# Need advice on a plow for 06 GMC 2500HD w/D-Max/Ally



## BlueOvalBoy (Sep 13, 2004)

I had a 2000 Durango w/ a Blizzard that was lost to a garage fire in late Jan. I didn't really care for the blizzard 'cause the mount hung WAY too low. 

I've since replaced the doge with a 2006 GMC Sierra 2500HD 4x4 Crew Cab, Short box. I have the LBZ Duramax diesel and Allison tranny. I need a plow and I'm leaning towards a western w/ unimount system.

I will be plowing my driveway (600 ft), my in-laws (50 ft), my parents (100 ft), and my uncle's drive (200ft). All the driveways are dirt and gravel. Point me in a direction.

Thanks guys,
B


----------



## snowplowpro (Feb 7, 2006)

ok the western is your best choice but i think they stoped making the unimount you might have to get the ultramount but either system is good i have a unimount on my truck no problems at all , all my buddys got ultramounts no problems either so go with western .


----------



## BlueOvalBoy (Sep 13, 2004)

I meant to say the ultramount, my bad. I'm currently leaning towards a western pro poly 8' plow with the ultramount system.


----------



## snowplowpro (Feb 7, 2006)

yea still go with the western check there web page at www.westernplows.com if you hadnt already but yea defitnitley the western.the boss plow plow totally s--ks meyer is ok i had meyer to no complaints and curtis is i dont know anything about curtis .but western all the way.


----------



## jeffw (Feb 5, 2005)

i had an 8' western with the ultramount nice set up worked well. i upgrade to an 810 blizzard since i do mostly lots. but for your use a western would work well. even the 8' is light. i wouldnt do poly but thats your choice.

jeff


----------



## snyps (Oct 20, 2005)

I have the same plow, and similar truck and it works great. The Chevys are so low as it is, and the ultra mount for that truck is small, and does not kill the clearance in the summer. I will say that I had to put timbrins in the front and it helped a lot. I would recommend the same..

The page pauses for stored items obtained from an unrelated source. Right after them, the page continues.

-- ==== Sys2Proof/Machine/Codes.lean ====
section
/-! DEFINITION. The numbers of the completion codes (R90, R91) and of the fault codes (R331). -/

namespace Sys2Proof.Machine

/-- `CompletionCode(x)` (R91): total, `unknown` for every number R90 does not name. -/
def completionCode (x : BitVec 8) : CompletionCode :=
  match x.toNat with
  | 0 => .invalid
  | 1 => .success
  | 2 => .dataBufferError
  | 3 => .babbleDetectedError
  | 4 => .usbTransactionError
  | 5 => .trbError
  | 6 => .stallError
  | 7 => .resourceError
  | 8 => .bandwidthError
  | 9 => .noSlotsAvailableError
  | 10 => .invalidStreamTypeError
  | 11 => .slotNotEnabledError
  | 12 => .endpointNotEnabledError
  | 13 => .shortPacket
  | 14 => .ringUnderrun
  | 15 => .ringOverrun
  | 16 => .vfEventRingFullError
  | 17 => .parameterError
  | 18 => .bandwidthOverrunError
  | 19 => .contextStateError
  | 20 => .noPingResponseError
  | 21 => .eventRingFullError
  | 22 => .incompatibleDeviceError
  | 23 => .missedServiceError
  | 24 => .commandRingStopped
  | 25 => .commandAborted
  | 26 => .stopped
  | 27 => .stoppedLengthInvalid
  | 28 => .stoppedShortPacket
  | 29 => .maxExitLatencyTooLargeError
  | 31 => .isochBufferOverrun
  | 32 => .eventLostError
  | 33 => .undefinedError
  | 34 => .invalidStreamIdError
  | 35 => .secondaryBandwidthError
  | 36 => .splitTransactionError
  | _ => .unknown x

/-- The encoding of a completion code is its number (R91). -/
def completionNumber : CompletionCode → Nat
  | .invalid => 0
  | .success => 1
  | .dataBufferError => 2
  | .babbleDetectedError => 3
  | .usbTransactionError => 4
  | .trbError => 5
  | .stallError => 6
  | .resourceError => 7
  | .bandwidthError => 8
  | .noSlotsAvailableError => 9
  | .invalidStreamTypeError => 10
  | .slotNotEnabledError => 11
  | .endpointNotEnabledError => 12
  | .shortPacket => 13
  | .ringUnderrun => 14
  | .ringOverrun => 15
  | .vfEventRingFullError => 16
  | .parameterError => 17
  | .bandwidthOverrunError => 18
  | .contextStateError => 19
  | .noPingResponseError => 20
  | .eventRingFullError => 21
  | .incompatibleDeviceError => 22
  | .missedServiceError => 23
  | .commandRingStopped => 24
  | .commandAborted => 25
  | .stopped => 26
  | .stoppedLengthInvalid => 27
  | .stoppedShortPacket => 28
  | .maxExitLatencyTooLargeError => 29
  | .isochBufferOverrun => 31
  | .eventLostError => 32
  | .undefinedError => 33
  | .invalidStreamIdError => 34
  | .secondaryBandwidthError => 35
  | .splitTransactionError => 36
  | .unknown x => x.toNat

/-- The number that `TRB_SET` writes (R84, R153). -/
def setNumber : SetValue → Nat
  | .num x => x
  | .code c => completionNumber c

/-- The numbers of the fault codes (R331). -/
def faultNumber : FaultCode → Nat
  | .tooWide => 1
  | .notWritable => 2
  | .misaligned => 3
  | .zeroSegments => 4
  | .zeroAddress => 5
  | .segSize => 6
  | .segBoundary => 7
  | .erstSize => 8
  | .notAllowed => 9
  | .wrongRing => 10
  | .dead => 11

end Sys2Proof.Machine
end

My trucks is an 02 SB Extended cab. 8.1L with the allison. Great trucks!!!


----------



## Yaz (Apr 13, 2005)

Do some reading about front end rate. It's 4800 on your front end and 3500's as well. Most plows over 7'6 will get you over weight and installers will be hesitant to put it on. I chose a 8' blade buy choice knowing that I'm never telling the dealer it's on there. I added Timbrens and 4-5 twists on my bars.

Since I have a Fisher I'm going to tell you go with one. If there is a dealer near you and you get good service and fair price from them. 

What ever you do, don't let someone hack up you bumper cover. I posted how to do it on GMC with a Fisher setup that looks good. Check it out.

Good luck.


----------



## lonewolfgcl (Oct 10, 2006)

*06 gmc ultra mount*

i have a 06 gmc 2500hd also, im mounting my 2003 western ultra mount and do not want to remove front valance all winter because of the fog lights and the look...any good ideas on custom cutting the tow hook holes????? thanks for any respose..:waving:


----------



## Yaz (Apr 13, 2005)

Check out my old post I did when I did my Fisher.. It may help you keeping you truck from being hacked up!

http://www.plowsite.com/showthread.php?t=24997


----------



## lonewolfgcl (Oct 10, 2006)

YAZ!!!!! thanks alot the pictures were the ticket! Thats a sweet truck you have there maybe someday mine will look like that....(a little short of that kind of cash) knowing it took some time and alot of the green stuff......thanks agian for the info , this site seems just what im going to need in the future, keep up the good work and ideas!!!! - lonewolfgcl-


----------



## beungood (Dec 29, 2004)

*I had the same problem*

I had the same problem attempting to mount a plow on my 2001 Chevy Silverado 2500HD duramax CC. They were all saying I could go 7 or 7.5 feet ,but, with the length truck the trail cuts through your windrow. I found a deal on an 8 foot Snoway with Down Pressure an extra wired controller and control box and wirelessremote and light system $1500 shipped. Snoway will hang any of their plows on your truck. I have a leveling kit on it hardlY ANY TURNS ON THE t-bARS AND no squat.

Praying for a snowy winter...

Jack


----------



## Yaz (Apr 13, 2005)

lonewolfgcl said:


> YAZ!!!!! thanks alot the pictures were the ticket! Thats a sweet truck you have there maybe someday mine will look like that....(a little short of that kind of cash) knowing it took some time and alot of the green stuff......thanks agian for the info , this site seems just what im going to need in the future, keep up the good work and ideas!!!! - lonewolfgcl-


No problem buddy! Thanks for the complement. I agree, this site is great!

Thank you all for making it possible!


----------